A saúde é dom de Deus, e enquanto tal é um
direito que, além de ser preservado, precisa ser conquistado.
Pensemos na importância da alimentação e da
preservação do ambiente. Porém, não
podemos nos esquecer das estruturas insuficientes dos hospitais
e dos postos de saúde.
Nossa solidariedade abrange os agentes de saúde e os que
se dedicam aos doentes, através da Pastoral da Saúde.

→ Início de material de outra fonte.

/-- The ranges that the register tables state, in the order of the hub addresses. -/
def rangeRules : List RangeRule :=
  [⟨DIC_CMASK_THRESH 0, 0x200, 9, .num 0 16, false⟩, ⟨DIC_MOD_INTERVAL 0, 0x200, 9, .num 0 1000, true⟩,
   ⟨DIC_GCFG_TIME 0, 0x10, 16, .num 0 1000, true⟩, ⟨LE_FRAME_FRAME_TICKS, 0, 1, .num 5 40, true⟩,
   ⟨LE_INJ_CAP_PRE 0, 0x20, 32, .num 0 1024, true⟩, ⟨VQ_PKT_TIMEOUT, 0, 1, .num 10 10000, true⟩,
   ⟨VQ_NOTICE_BASE, 0, 1, .num 0 1951, true⟩, ⟨VQ_CR_QUOTA 0, 0x20, 4096, .num 0 16, true⟩,
   ⟨PB_SLEW, 0, 1, .num 1 100, false⟩, ⟨PB_EMERG_ISOL_PCT, 0, 1, .num 0 100, false⟩,
   ⟨PB_EMERG_EMERG_PCT, 0, 1, .num 5 50, true⟩, ⟨PB_UIO_MAX_FLIGHT, 0, 1, .num 1 64, false⟩,
   ⟨PB_UIO_TIMEOUT, 0, 1, .num 100 50000, false⟩] ++
  [⟨SN_FLOWGAIN 0, 4, 16, .flo 0x3F733333 0x3F866666, true⟩, ⟨SN_RTDCFG_WIRES 0, 0x10, 48, .asVal 0 3, false⟩,
   ⟨SN_RTDCFG_PARTNER 0, 0x10, 48, .num 0 47, false⟩, ⟨SN_RTDCFG_LEAD 0, 0x10, 48, .num 0 10000, true⟩,
   ⟨SN_RTDOFF 0, 4, 48, .flo 0xBE4CCCCD 0x3E4CCCCD, true⟩, ⟨SN_MACFG_PARTNER 0, 0x10, 24, .num 0 23, false⟩,
   ⟨SN_PICFG_MODE 0, 0x10, 8, .asVal 3 0, false⟩, ⟨SN_PICFG_TIMEOUT 0, 0x10, 8, .num 10 60000, false⟩,
   ⟨PF_PMGR_N_DUTY, 0, 1, .asVal 0 1, false⟩, ⟨PF_ROT_HOURS, 0, 1, .num 24 2000, true⟩,
   ⟨PF_STOPCFG_DP_COLLAPSE, 0, 1, .num 5 80, true⟩, ⟨PF_STOPCFG_PULSE_GAP, 0, 1, .num 2 20, true⟩,
   ⟨PF_PCFG_PPR 0, 0x20, 4, .num 1 8, false⟩, ⟨PF_FCFG_PPR 0, 0x20, 8, .num 1 8, false⟩,
   ⟨AO_CFG_SAFE 0, 0x10, 20, .num 0 10000, false⟩] ++
  [⟨LK_WET, 0, 1, .num 1 100, false⟩, ⟨LK_ROPECFG_RACK 0, 0x10, 16, .rack, false⟩,
   ⟨LK_ROPECFG_OHM_M 0, 0x10, 16, .num 10 50, true⟩, ⟨LK_ROPECFG_LENGTH 0, 0x10, 16, .num 0 6000, true⟩,
   ⟨LK_PTCFG_RACK 0, 0x10, 16, .rack, false⟩, ⟨SV_CTRL_PEAK_MAX, 0, 1, .num 2 9, true⟩,
   ⟨SV_KINK_SEAT_MS, 0, 1, .num 0 20, true⟩, ⟨SV_KINK_BLANK_MS, 0, 1, .num 1 20, true⟩,
   ⟨SV_KINK_KINK_MA, 0, 1, .num 10 200, true⟩, ⟨SV_TIMING_REOPEN_MS, 0, 1, .num 40 500, true⟩,
   ⟨SV_TIMING_IDLE_MIN, 0, 1, .num 1 10, true⟩, ⟨SV_CHCFG_ROLE 0, 0x20, 36, .asVal 3 0, false⟩,
   ⟨SV_CHCFG_RACK 0, 0x20, 36, .rack, false⟩, ⟨SV_CHI_PEAK_MA 0, 0x20, 36, .num 500 1600, true⟩,
   ⟨SV_CHI_HOLD_MA 0, 0x20, 36, .num 100 300, true⟩] ++
  [⟨FB_CTRL_PROTO 0, 0x1000, 4, .asVal 3 0, false⟩, ⟨FB_NBT_SJW 0, 0x1000, 4, .upTo 18 12, true⟩,
   ⟨FB_DBT_SJW 0, 0x1000, 4, .upTo 15 12, true⟩, ⟨FB_TTCFG_LEN 0, 0x1000, 4, .num 25 1000, true⟩,
   ⟨FB_TTCFG_TX_ENABLE 0, 0x1000, 4, .asVal 0 1, false⟩, ⟨FB_TTCFG_NCOL 0, 0x1000, 4, .num 1 32, true⟩,
   ⟨FB_GCTRL_BASE, 0, 1, .num 0 1984, true⟩, ⟨NV_CFG_FMT 0, 0x10, 1024, .asVal 7 6, false⟩,
   ⟨NV_CFG_PERIOD 0, 0x10, 1024, .asVal 0 1, false⟩, ⟨TW_BAND_LOOP, 0, 1, .flo 0x3DCCCCCD 0x41200000, true⟩,
   ⟨TW_XCHK_CONSEC, 0, 1, .asVal 0 1, false⟩, ⟨TW_GRACE, 0, 1, .num 10 200, true⟩,
   ⟨TW_GUARD, 0, 1, .num 20 200, true⟩, ⟨CA_CTRL_SCRUB_HOURS, 0, 1, .num 1 24, true⟩,
   ⟨CA_CE_LIMIT, 0, 1, .asVal 0 1, false⟩, ⟨TR_CTRL_CAPTURE_LEAD, 0, 1, .num 1 16, true⟩,
   ⟨TR_ROT_PERIOD, 0, 1, .num 1 600, true⟩]

/-- A trip filter's rack (R300): four channels of sixteen. -/
def tripRackRules : List RangeRule := (upto 4).map fun n => ⟨FB_TRIP_RACK n 0, 4, 16, .rack, false⟩

/-- The rule's field at a hub address, if it is one of the rule's registers. -/
def RangeRule.at? (r : RangeRule) (a : Nat) : Bool :=
  decide (r.f.addr ≤ a) && decide (r.stride = 0 → a = r.f.addr) &&
    decide ((a - r.f.addr) % max 1 r.stride = 0) && decide ((a - r.f.addr) / max 1 r.stride < r.n)

/-- A word with every field at its address brought into its range. DEDUCED: notes/assumptions/18.md. -/
def fixWord (rules : List RangeRule) (a w : Nat) : Nat :=
  (rules.filter fun r => r.at? a).foldl (fun w r => withBits w r.f.hi r.f.lo (r.r.fix w (bitsOf w r.f.hi r.f.lo))) w

/-- The word that a direct write leaves (R7): only the ranges whose fields say "clamped". -/
def busWord (a w : Nat) : Nat := fixWord (rangeRules.filter (·.bus)) a w

/-- The writable part of a register image: reserved and read-only bits at 0. -/
def writableBits (a w : Nat) : Nat :=
  match findRow a with
  | some (r, _) => r.fields.foldl (fun n f =>
      if f.acc = .rw ∨ f.acc = .rwl then n + bitsOf w f.hi f.lo * 2 ^ f.lo else n) 0
  | none => 0

/-- A register image as configuration applies it (R377, R378). -/
def imageWord (a w : Nat) : Nat := fixWord (rangeRules ++ tripRackRules) a (writableBits a w)

/-! ### Source and target codes (R66) -/

/-- The largest index of a source class. -/
def srcTop (c : Nat) : Option Nat :=
  match c with
  | 0 => some 0 | 1 => some 47 | 2 => some 23 | 3 => some 7 | 4 => some 15 | 5 => some 1023 | 6 => some 511
  | 7 => some 1023 | 8 => some 15 | 9 => some 15 | _ => none

/-- SN_FLOWSRC of a rack (R252): class 2 or 3 only; other codes are clamped to the reset value. -/
def flowSrcFix (r v : Nat) : Nat :=
  if v / 4096 = 2 then 0x2000 + min (v % 4096) 23 else if v / 4096 = 3 then 0x3000 + min (v % 4096) 7 else 0x2000 + r

/-- The largest index of a target class. -/
def tgtTop (c : Nat) : Option Nat :=
  match c with
  | 0 => some 0 | 1 => some 3 | 2 => some 7 | 3 => some 19 | 4 => some 3 | 5 => some 511 | _ => none

/-- A code with its index clamped; none for a class that the use does not have. -/
def fixCode (top : Nat → Option Nat) (v : Nat) : Option Nat :=
  (top (v / 4096 % 16)).map fun t => if v / 4096 % 16 = 0 then 0 else v / 4096 % 16 * 4096 + min (v % 4096) t

/-! ### Loop parameters (R38, R65, R467, R468) -/

/-- A finite binary32 between two numbers; a NaN or an infinity lies in no range. -/
def fixFlo (lo hi : F32) (v : Nat) : Option Nat :=
  let x : F32 := BitVec.ofNat 32 v
  if fisFin x then some (fclamp lo hi x).toNat else none

/-- Any finite binary32. -/
def anyFinite (v : Nat) : Option Nat := if fisFin (BitVec.ofNat 32 v) then some (v % 2 ^ 32) else none

/-- MAIN_FS in L/min (R378). -/
def State.mainFs (s : State) : F32 := BitVec.ofNat 32 (s.cfg 0x0054 0 0x447A0000)

/-- The SETPOINT range of a plant loop named in R209 (R467). -/
def State.setpointRange (s : State) (p : Nat) : Option (F32 × F32) :=
  if p = 0 then some (0x41200000, if flt s.dpMax 0x41200000 then 0x41200000 else s.dpMax)
  else if p = 1 then some (0, s.mainFs)
  else if p = 4 ∨ (24 ≤ p ∧ p ≤ 31) then some (0x41700000, 0x42340000)
  else if 8 ≤ p ∧ p ≤ 23 then some (0, 0x447A0000)
  else none

/-- The target range of a chain of a slot (R468). -/
def State.targetRange (s : State) (k : Nat) (second : Bool) : F32 × F32 :=
  if k < 4096 then (0, if second then 0x447A0000 else 0x457FF000)
  else
    let t := s.rd (SL_OUT_TARGET_TGT k)
    if 1 ≤ t / 4096 ∧ t / 4096 ≤ 4 then (0, 0x42C80000)
    else if t / 4096 = 5 then (s.setpointRange (t % 4096)).getD (0xC9742400, 0x49742400)
    else (0xC9742400, 0x49742400)

/-- The output target of a plant loop that R209 names. -/
def namedTarget (p : Nat) : Option Nat :=
  if p = 0 then some 0x1000 else if p = 1 then some 0x3011 else if p = 4 then some 0x3010
  else if 8 ≤ p ∧ p ≤ 23 then some (0x3000 + (p - 8)) else if 24 ≤ p ∧ p ≤ 31 then some (0x2000 + (p - 24)) else none

/-- A TIMING word with PHASE at most the period in ticks minus 1 (R65). -/
def State.phaseFix (s : State) (k w : Nat) : Nat :=
  let n := clampNat 1 20 (w % 32)
  let p := if k < 4096 then s.rd LE_FRAME_FRAME_TICKS else if bitOf w 5 then 100 * n else n
  withBits w 16 6 (min (bitsOf w 16 6) (p - 1))

/-- A loop parameter word at a descriptor offset brought into its range (R38); none where it is a structural error. -/
def State.loopFix (s : State) (k off v : Nat) : Option Nat :=
  let tenK := fixFlo 0xC61C4000 0x461C4000 v
  match off with
  | 0x00 => some (withBits (writableBits (SL_CTRL k).addr v) 2 0 (min (v % 8) 4))
  | 0x04 =>
    let w := writableBits (SL_TIMING k).addr v
    some (s.phaseFix k (withBits (withBits w 21 17 (clampNat 1 16 (bitsOf w 21 17))) 4 0 (clampNat 1 20 (w % 32))))
  | 0x08 =>
    match fixCode srcTop (v % 65536), fixCode srcTop (v / 65536 % 65536) with
    | some a, some b => some (a + b * 65536)
    | _, _ => none
  | 0x0C => fixCode srcTop (v % 65536)
  | 0x10 =>
    (fixCode tgtTop (v % 65536)).map fun c => (if k < 4096 then none else namedTarget (k - 4096)).getD c
  | 0x14 => if k < 4096 then fixFlo 0 0x41F00000 v
      else match s.setpointRange (k - 4096) with
        | some (lo, hi) => fixFlo lo hi v
        | none => anyFinite v
  | 0x18 | 0x38 | 0x40 | 0x70 | 0x78 => tenK
  | 0x1C => fixFlo 0 0x47C35000 v
  | 0x20 => fixFlo 0 0x42C80000 v
  | 0x24 => fixFlo 0x40000000 0x42C80000 v
  | 0x28 | 0x7C => fixFlo 0 0x447A0000 v
  | 0x44 => fixFlo 0 0x461C4000 v
  | 0x48 => fixFlo 0x3F666666 0x3F800000 v
  | 0x4C => fixFlo 0x35800000 0x43800000 v
  | 0x50 =>
    let per := v % 32768
    some (min (bitsOf v 22 16) 64 * 65536 + (if per = 0 then 0 else clampNat 2 16384 per))
  | 0x54 | 0x58 => fixFlo (s.targetRange k false).1 (s.targetRange k false).2 v
  | 0x80 | 0x84 => fixFlo (s.targetRange k true).1 (s.targetRange k true).2 v
  | 0x5C | 0x88 => fixFlo 0 0x49742400 v
  | 0x60 => some (writableBits (SL_TABLE_SEL k).addr v)
  | 0x68 => fixFlo 0x3DCCCCCD 0x40A00000 v
  | 0x6C => if v % 65536 = 0 then some 0 else if v / 4096 % 16 = 7 then fixCode srcTop (v % 65536) else none
  | 0x74 => fixFlo 0xC7C35000 0x47C35000 v
  | 0x2C | 0x30 | 0x34 | 0x3C | 0x64 => anyFinite v
  | _ => none

/-- The descriptor offset that a loop parameter identifier names; 0x3C0 and 0x3C4 stand for T1 and T2. -/
def loopOffset (ident : Nat) : Option Nat :=
  if 0x1000 ≤ ident ∧ ident ≤ 0x1022 then some ((ident - 0x1000) * 4)
  else if ident = 0x10F0 ∨ ident = 0x10F1 then some ((ident - 0x1000) * 4)
  else none

/-- The balancing loop of an isolated rack runs MANUAL at ISO_POS until it reopens: a CTRL or MANUAL word given
meanwhile is kept for then (R220); the word that stands now is returned. -/
def State.isoKeep (s : State) (k off v : Nat) : State × Nat :=
  match (if 4104 ≤ k ∧ k < 4120 then tfind s.pf.isoSet (k - 4104) else none) with
  | some (m, u) =>
    if off = 0x00 then (s.onPf fun y => { y with isoSet := tinsert y.isoSet (k - 4104) (v % 8, u) }, withBits v 2 0 3)
    else if off = 0x64 then (s.onPf fun y => { y with isoSet := tinsert y.isoSet (k - 4104) (m, v) }, s.rd (SL_MANUAL k))
    else (s, v)
  | none => (s, v)

/-- The bit of `limitsSet` that a descriptor offset has: UMIN, UMAX, UMIN1, UMAX1, SETPOINT (R154, R40). -/
def ctxSetBit (off : Nat) : Option Nat :=
  if off = 0x54 then some 0 else if off = 0x58 then some 1 else if off = 0x80 then some 2 else if off = 0x84 then some 3
  else if off = 0x14 then some 4 else none

/-- A shadow parameter word of a slot written, with the control set kept apart while a table set stands in (R227). -/
def State.putParam (s : State) (k off v : Nat) : State :=
  let a := (SL_CTRL k).addr + off
  let kept := (tfind s.pf.ctlSet a).isSome
  let (s, v) := s.isoKeep k off v
  let s := if kept then s.onPf fun y => { y with ctlSet := tinsert y.ctlSet a v } else s
  let s := if off = 0x00 ∧ kept then s.wr (SL_CTRL k) (withBits (withBits v 10 10 1) 11 11 0)
    else if off = 0x08 ∧ kept then s else s.wr ⟨a, 31, 0⟩ v
  match (if k < 4096 then ctxSetBit off else none) with
  | some b => s.setPbCtx k { s.pbCtx k with limitsSet := (s.pbCtx k).limitsSet ||| 2 ^ b }
  | none => s

/-- The sample period in seconds that a slot's shadow TIMING gives (R31, R36). -/
def State.shadowH (s : State) (k : Nat) : F32 :=
  f32OfRat (if k < 4096 then s.frameCounts
    else clampNat 1 20 (s.rd (SL_TIMING_PERIOD_TICKS k)) * (if s.bit (SL_TIMING_SLOW k) then 100 else 1) * 5000) 100000000

/-- The lead-lag coefficients of (1 + sT1)/(1 + sT2) by the Tustin method at the h of the parameters they stand with
(R37). -/
def State.putCoeffs (s : State) (k : Nat) : State :=
  let h := s.shadowH k
  let t1 := (s.slot k).t1
  let t2 := (s.slot k).t2
  let two : F32 := 0x40000000
  let den := fadd h (fmul two t2)
  let s := s.wrf (SL_LL_B0 k) (fdiv (fadd h (fmul two t1)) den)
  let s := s.wrf (SL_LL_B1 k) (fdiv (fsub h (fmul two t1)) den)
  s.wrf (SL_LL_A1 k) (fdiv (fsub (fmul two t2) h) den)

/-- T1 and T2 of a slot as given, and its coefficients (R37). -/
def State.putLeadLag (s : State) (k : Nat) (t1 t2 : F32) : State :=
  (s.setSlot k { s.slot k with t1 := t1, t2 := t2 }).putCoeffs k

Aí se encontram pessoas generosas, abnegadas, que contam
com o apoio da comunidade.
O
cartaz da Campanha da Fraternidade reproduz a parábola do
bom samaritano (cf Lc 10, 29-37). Vemos ali a mão amiga do
profissional da saúde, segurando as mãos da pessoa
doente. Esta atitude amiga suscita esperança e dá
o clima do cuidado e do carinho que devemos dispensar aos enfermos.

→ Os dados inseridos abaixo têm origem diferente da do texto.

-- ==== Sys2Proof/Machine/Mgmt.lean ====
section
/-! DEFINITION. The management die behind the mailbox (spec 16): the event log (R391 to R393), attestation (R399 to R402),
firmware update (R403 to R406, R398), the hub-to-management rings (R414). -/

namespace Sys2Proof.Machine

/-! ### The event log (R391 to R393) -/

/-- The 64 bytes of a log record (R391). -/
def LogRec.bytes (r : LogRec) : List Byte :=
  let l := leBytes 8 r.seq ++ leBytes 8 r.time ++ leBytes 8 r.frame ++ leBytes 1 (Config.eventCode r.event.ctorIdx) ++
    leBytes 1 r.subsystem ++ leBytes 1 r.severity ++ leBytes 1 r.mode.code ++ leBytes 1 r.role.code ++
    leBytes 1 (b2n r.fromPartner) ++ leBytes 2 r.journal ++ padTo 24 (r.detail.flatMap (leBytes 4)) ++ leBytes 4 r.boot
  l ++ leBytes 4 (crc32c l)

/-- Every record held, oldest first. -/
def State.logAll (s : State) : List LogRec := s.mg.ring ++ s.mg.buf

/-- Records after the read mark. DEDUCED: notes/assumptions/85.md. -/
def State.logUnread (s : State) : Nat := s.mg.nextSeq - 1 - s.mg.readMark

/-- LOG_90 and doorbell 513: posted as the records after the read mark reach 90% of the ring, and again only after the
count has fallen below (R392). DEDUCED: notes/assumptions/85.md. -/
def State.logMark (s : State) : State :=
  let full := decide (471860 ≤ s.logUnread)
  let was := s.mg.log90
  let s := (s.onMg fun y => { y with log90 := full }).putBit MG_STATUS_LOG_90 full
  if full && !was then s.post 513 else s

/-- The work of READ_LOG. DEDUCED: notes/assumptions/85.md. -/
def readLogBody (s : State) (p : List Byte) : Res :=
  let start := fieldLE p 8 8
  let n := fieldLE p 16 2
  let flags := fieldLE p 18 1
  let s1 := if bitOf flags 0 then (s.onMg fun y => { y with readMark := start - 1 }).logMark else s
  if n = 0 ∨ 16384 < n then s.refuse .range
  else if bitOf flags 1 then { st := s1, out := leBytes 8 start ++ zeros 8 ++ Config.catalog }
  else
    let all := s.logAll
    let gap := match all.head? with
      | some r => decide (start < r.seq)
      | none => false
    let l := (all.filter fun r => decide (start ≤ r.seq)).take n
    let room := (1048576 - 40) / 64
    let head := leBytes 8 ((l.head?.map (·.seq)).getD start) ++ leBytes 2 (b2n gap) ++ zeros 6
    match (l.drop room).head? with
    | some r => { st := s1, ks := .part, out := head ++ (l.take room).flatMap LogRec.bytes ++ leBytes 8 r.seq }
    | none => { st := s1, out := head ++ l.flatMap LogRec.bytes }

/-- READ_LOG. -/
def cmdReadLog : Cmd :=
  { op := 0xC072, active := false, changes := false, len := lenIs 20, states := anyState, body := readLogBody }

/-- READ_LOG (R393). -/
def execReadLog (p : List (BitVec 8)) (s : State) : Host.Outcome State Fault Refusal := .next (s.mailbox cmdReadLog p)

/-- One record copied to the event ring of the cellar (R355). -/
def State.eventCopy (s : State) (r : LogRec) : State :=
  (s.ddrWrite (0x6480000000 + r.seq % 134217728 * 64) r.bytes).onCa fun y => { y with eventNext := r.seq + 1 }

O processo de cura de um paciente passa, necessariamente, pela relação
humana, fraterna e de confiança que supera a dor e o isolamento,
provocados pela enfermidade.
O itinerário quaresmal, contemplando a leitura mais assídua
da Palavra de Deus, a oração constante e o amor fraterno,
nos ajuda a viver a Campanha da Fraternidade com mais intensidade.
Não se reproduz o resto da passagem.